Poor heart health during pregnancy tied to worse cardiovascular health in children, study finds

Children born to mothers considered to be in the poorest category of cardiovascular health face an eight-times higher risk for poor heart health during adolescence, compared to children born to mothers with ideal heart health during their pregnancy, according to research published Feb. 16 in Journal of the American Medical Association. 

Researchers from Chicago-based Northwestern Medicine, and the Ann and Robert Lurie Children's Hospital used data from a previous observational study that included 2,302 mother-child pairs spanning six countries. In that study, pregnancies occurred between 2000 and 2006 and children were evaluated between ages 10 and 14. In the latest study, researchers used the American Heart Association's definition for cardiovascular health to categorize pregnant mothers' heart health. 
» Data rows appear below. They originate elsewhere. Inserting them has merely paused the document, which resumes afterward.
-- ==== Sys2Proof/Machine/Protect.lean ====
section
/-! DEFINITION. Copies of extents (R238, R251), bank relocation (R253), patrol (R246, R247) and scrubs (R248). -/

namespace Sys2Proof.Machine
open Sys2Proof

/-! ## Copies to spares -/

/-- The copy job of a fabric extent and copy index. -/
def findJob (s : State) (fx copy : Nat) : Option ExtJob := s.pool.jobs.find? fun j => j.fx == fx && j.copy == copy

/-- A job changed. -/
def setJob (s : State) (j j' : ExtJob) : State := s.updPool fun q => { q with jobs := q.jobs.map fun x => if x = j then j' else x }

/-- R251 step 3: the copy of one line starts: a COPY entry is reserved and the line read, unless the buffer holds an entry. -/
def copyLine (k : Fin 16) (j : ExtJob) (line part : Nat) (s : State) : PassM :=
  let next := fun (s : State) => setJob s j { j with next := j.next + 1 }
  if wbAny s k line then .ok (next s)
  else
    let ts := (spareTargets s line).filter fun t => (bxPort s j.newBx).any fun x => t.port == x.1 && t.maddr / 32768 == x.2
    match reserveWb s k line part .copy ts false with
    | none => .error .backing
    | some (s1, w) =>
      match homeSource s1 line with
      | .back => .ok (next (issueBack s1 k line part none none (some w)).1)
      | .zero => .ok (next (fillReserved s1 k w line 0 false))
      | .poison => .ok (next (fillReserved s1 k w line 0 true))

/-- R251: a job goes on by one line; at its end the extent is switched to the spare. -/
def copyStep (s : State) (j : ExtJob) : State :=
  match fxEntry s j.fx with
  | none => orphanCopy s j
  | some e =>
    if e.state != .allocated then orphanCopy s j
    else if j.next < 32768 then
      if pageWritten s j.fx (j.next / 64) then
        let line := fabricOf s (j.fx * 2 ^ 21 + j.next * 64) / 64
        let k := sliceOf line
        settle (runPass s k .internalPass e.part (copyLine k j line e.part)) k
      else setJob s j { j with next := (j.next / 64 + 1) * 64 }
    else if spareBusy s j then s
    else checkWorks (finishCopy s e j)

/-- EXTENT_RETIREMENT_COPY (R251): the copy of an extent being retired goes on. -/
def extentCopy (fx copy : Nat) (s : State) : State :=
  match findJob s fx copy with
  | some j => if j.oldBx.isSome && !s.cons.contained then checkWorks (copyStep s j) else s
  | none => s

/-- EXTENT_RETIREMENT_COPY (R251). -/
def execExtentRetirementCopy (fx : Nat) (copy : Nat) (s : State) : Host.Outcome State Fault Refusal := runCmd (extentCopy fx copy) s

/-- TRIPLE_REBUILD (R238): the rebuild of a lost copy starts when a port is eligible, and goes on. -/
def tripleRebuild (fx copy : Nat) (s : State) : State :=
  if s.cons.contained then s
  else
    match findJob s fx copy with
    | some j => if j.oldBx.isNone then copyStep s j else s
    | none =>
      if s.pool.degraded.contains (fx, copy) then
        match fxEntry s fx with
        | some e => (startCopy s e copy none).getD s
        | none => s
      else s

/-- TRIPLE_REBUILD (R238). -/
def execTripleRebuild (fx : Nat) (copy : Nat) (s : State) : Host.Outcome State Fault Refusal := runCmd (tripleRebuild fx copy) s

/-- BANK_RELOCATION (R253): the next block of an excluded bank is copied to a spare block. -/
def execBankRelocation (s : State) : Host.Outcome State Fault Refusal := runCmd (fun s => checkWorks (relocateNext s)) s

/-! ## Reads of patrol and scrub -/

/-- R253: a block of the retirement spares is in use: it holds a copy of the relocation table, or a block is relocated to it. -/
def spareInUse (s : State) (block : Nat) : Bool :=
  let n := block - spareStart s.fuses.is144
  (decide (n < 2048) && n % 4 != 3) || s.hbm.reloc.any fun e => e.2 == block

/-- R246: an HBM line that patrol and scrub skip: a cache-data line that is not valid, or a spare block not in use. -/
def skipHbm (s : State) (ha : Nat) : Bool :=
  let n := hankCount s.fuses.is144
  if ha < cacheBase then false
  else
    let f := (ha - cacheBase) / 4096
    if f < n then
      let x := frameGet s f
      !((x.state == .present || x.state == .evicting) && x.valid.getLsbD (ha / 64 % 64))
    else !(spareInUse s (ha / 4096))

/-- Table PROT-4: a UE found in a line of cache data: an O line is rewritten poisoned, a C line is read again from its home
source. -/
def cacheUe (s : State) (ha : Nat) : State :=
  let f := (ha - cacheBase) / 4096
  let k := frameSlice s f
  let x := frameGet s f
  let j := ha / 64 % 64
  let line := x.hank * 64 + j
  if x.owned.getLsbD j then hbmWriteLine (frameSet s { x with poison := x.poison ||| oneHot j }) f j 0 true x.part
  else if x.state == .present then
    let s1 := frameSet s { x with valid := x.valid &&& ~~~ (oneHot j), poison := x.poison &&& ~~~ (oneHot j) }
    match wbLive s1 k line with
    | some e => installC s1 f line (if e.kind == .zero then 0 else e.data) e.poison
    | none =>
      match homeSource s1 line with
      | .zero => installC s1 f line 0 false
      | .poison => installC s1 f line 0 true
      | .back => (issueBack s1 k line x.part (some f) none none).1
  else s

/-- Table PROT-4: a UE in the metadata below the cache data, by its region. -/
def metaUe (s : State) (ha : Nat) : State :=
  if ha < 0x200000000 then
    let k : Fin 16 := ⟨ha / 256 / 2 ^ 21 % 16, Nat.mod_lt _ (by decide)⟩
    let set := ha / 256 % 2 ^ 21
    match loseEntries s k set ((List.range 4).map fun i => 4 * (ha / 64 % 4) + i) with
    | .ok s1 => settle s1 k
    | .error _ => s
  else if ha < 0x240000000 then
    let n := (ha - 0x200000000) / 512
    let k : Fin 16 := ⟨n / setsPerSlice s.fuses.is144 % 16, Nat.mod_lt _ (by decide)⟩
    let q : Fin 8 := ⟨ha / 64 % 8, Nat.mod_lt _ (by decide)⟩
    [2 * q.val, 2 * q.val + 1].foldl (fun s w => rebuildTag s k (n % setsPerSlice s.fuses.is144) [q] w) s
  else if ha < 0x274000000 then loseMapLine s ha
  else if 0x276000000 ≤ ha ∧ ha < 0x276100000 ∧ ha / 4096 % 4 < 3 then
    tripleRead s (rootCopy ((ha - 0x276000000) / 16384 * 64 + ha / 64 % 64)) [ha / 64 * 64]
  else if 0x290000000 ≤ ha ∧ ha < 0x290400000 then
    let i := (ha - 0x290000000) / 64
    { s with prot := { s.prot with log := s.prot.log.map fun r => if r.seq % 65536 == i then { r with lost := true } else r } }
  else if 0x290400000 ≤ ha ∧ ha < 0x292400000 then { s with sec := { s.sec with stagedBad := true } }
  else s

/-- Table PROT-4: a UE of a read of device HBM, by its region; in the retirement spares, a copy of the relocation table is voted, and a
block in use is handled as the region whose block is relocated there. -/
def regionUe (s : State) (ha : Nat) : State :=
  let is144 := s.fuses.is144
  let n := ha / 4096 - spareStart is144
  if ha < cacheBase then metaUe s ha
  else if ha < cacheBase + hankCount is144 * 4096 then cacheUe s ha
  else if n < 2048 && n % 4 != 3 then tripleRead s (relocCopy is144 (n / 4 * 64 + ha / 64 % 64)) [ha / 64 * 64]
  else match relocHome s ha with
    | some h => metaUe s h
    | none => s

/-- R246, R247: a read of an HBM line is decoded and its errors are handled. -/
def scrubHbm (s : State) (ha : Nat) (err : HbmErr) : State × ScrubFound :=
  let f := (ha - cacheBase) / 4096
  let poison := decide (cacheBase ≤ ha) && (frameGet s f).poison.getLsbD (ha / 64 % 64)
  let s0 := hbmAccess s ha 0 false
  match hbmReadDecoded s0 ha (hbmLine s ha) (poison || hbmPoison s ha) err with
  | .good _ q fixed =>
    if fixed = 0 || q then (s0, {})
    else
      let r := hbmCe s0 ha fixed
      (r.1, { ce := true, persistent := r.2 })
  | .ue m => (regionUe (hbmUe s0 ha m) ha, { ue := true })

/-- R246, R186: a line of a memory port is asked for: MEM_RD, charged to partition 0. -/
def askBacking (s : State) (p : Fin 24) (maddr : Nat) (patrol : Bool) : State :=
  let x := lineOfMaddr s p maddr
  let line := match x with | some y => y.2 | none => 0
  memEnqueue s p { kind := 0, maddr := maddr, part := 0, line := line, why := .scrub patrol (x.map fun y => sliceOf y.2) }

/-- R248: a running scrub's target holds an HBM address, or a line of a memory port: patrol is suspended there. -/
def scrubCovers (s : State) (hbm : Bool) (port addr : Nat) : Bool :=
  let c := s.prot.scrub
  c.state == 1 && c.hbm == hbm && (hbm || c.port == port) && decide (c.start ≤ addr ∧ addr < c.stop)

/-- R246: the next HBM line of the patrol. -/
def patrolHbm (err : HbmErr) (s : State) : State :=
  if cfgGet s keyPatrolHbm 0 = 0 || !s.hbm.initDone then s
  else
    let ha := s.prot.patrolHbm
    let s1 := { s with prot := { s.prot with patrolHbm := if ha + 64 < hbmTop s.fuses.is144 then ha + 64 else 0 } }
    if scrubCovers s true 0 ha || skipHbm s1 ha then s1 else settleAll (scrubHbm s1 ha err).1

/-- R246: the next line of the patrol of a memory port. -/
def patrolBacking (p : Fin 24) (s : State) : State :=
  if cfgGet s keyPatrolBacking 0 = 0 || !(s.port p).mem.taken then s
  else
    let a := s.prot.patrolBacking[p]
    let s1 := { s with prot := { s.prot with patrolBacking := s.prot.patrolBacking.set p (if a + 1 < (s.port p).mem.ek * 32768 then a + 1 else 0) } }
    if scrubCovers s false p.val a || skipBacking s p a || portUnreachable s p then s1 else askBacking s1 p a true

/-- PATROL_READ (R246, R247): the next line of the HBM patrol, or of that of a memory port. -/
def patrolRead (target : PatrolTarget) (err : HbmErr) (s : State) : State :=
  match target with | .hbm => patrolHbm err s | .backing p => patrolBacking p s

/-- PATROL_READ (R246, R247). -/
def execPatrolRead (target : PatrolTarget) (err : HbmErr) (s : State) : Host.Outcome State Fault Refusal := runCmd (patrolRead target err) s

/-! ## Scrubs (R248) -/

/-- R248: the next HBM line of the scrub. A UE in a line of cache data whose frame has been retagged since the scrub read its tag is
discarded as skipped (R247). -/
def scrubHbmStep (err : HbmErr) (retagged : Bool) (s : State) : State :=
  let ha := s.prot.scrub.next
  let s1 := s.updScrub fun x => { x with next := x.next + 64 }
  if skipHbm s ha then scrubEnd (s1.updScrub fun x => { x with skipped := x.skipped + 1 })
  else
    let r := scrubHbm s1 ha err
    if retagged && isCacheData s ha && r.2.ue then scrubEnd ((hbmAccess s1 ha 0 false).updScrub fun x => { x with skipped := x.skipped + 1 })
    else scrubEnd (settleAll (r.1.updScrub fun x => scrubCount x ha r.2))

/-- R248: the next line of the scrub of a memory port is asked for; it is counted when its answer comes. -/
def scrubBackingStep (p : Fin 24) (s : State) : State :=
  let a := s.prot.scrub.next
  let s1 := s.updScrub fun x => { x with next := x.next + 1 }
  if skipBacking s p a || !(s.port p).mem.taken || portUnreachable s p then scrubEnd (s1.updScrub fun x => { x with skipped := x.skipped + 1 })
  else askBacking (s1.updScrub fun x => { x with waiting := x.waiting + 1 }) p a false

/-- SCRUB_STEP (R248): the next line of the scrub. -/
def scrubStep (err : HbmErr) (retagged : Bool) (s : State) : State :=
  let c := s.prot.scrub
  if c.state != 1 || decide (c.stop ≤ c.next) then s
  else if c.hbm then scrubHbmStep err retagged s
  else scrubBackingStep ⟨c.port % 24, Nat.mod_lt _ (by decide)⟩ s

/-- SCRUB_STEP (R248). -/
def execScrubStep (err : HbmErr) (retagged : Bool) (s : State) : Host.Outcome State Fault Refusal :=
  runCmd (scrubStep err retagged) s

end Sys2Proof.Machine
end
For mothers with the poorest heart health during pregnancy, the risk for their children having the poorest heart health between the ages of 10 and 14 was eight times higher than children born to mothers with ideal heart health. Among pregnant mothers considered to have intermediate heart health, the risk for their children having the poorest cardiovascular health during early adolescence was two times higher than mothers with the healthiest hearts. 

The study was the first to consider the associations between maternal heart health and their child's heart health in the longer term, according to a news release. 

"The children in this study are soon going to be adults, and as a next step, we'd like to measure cardiovascular health and signs of early cardiovascular disease as they enter adulthood," said Amanda Perak, MD, lead study author.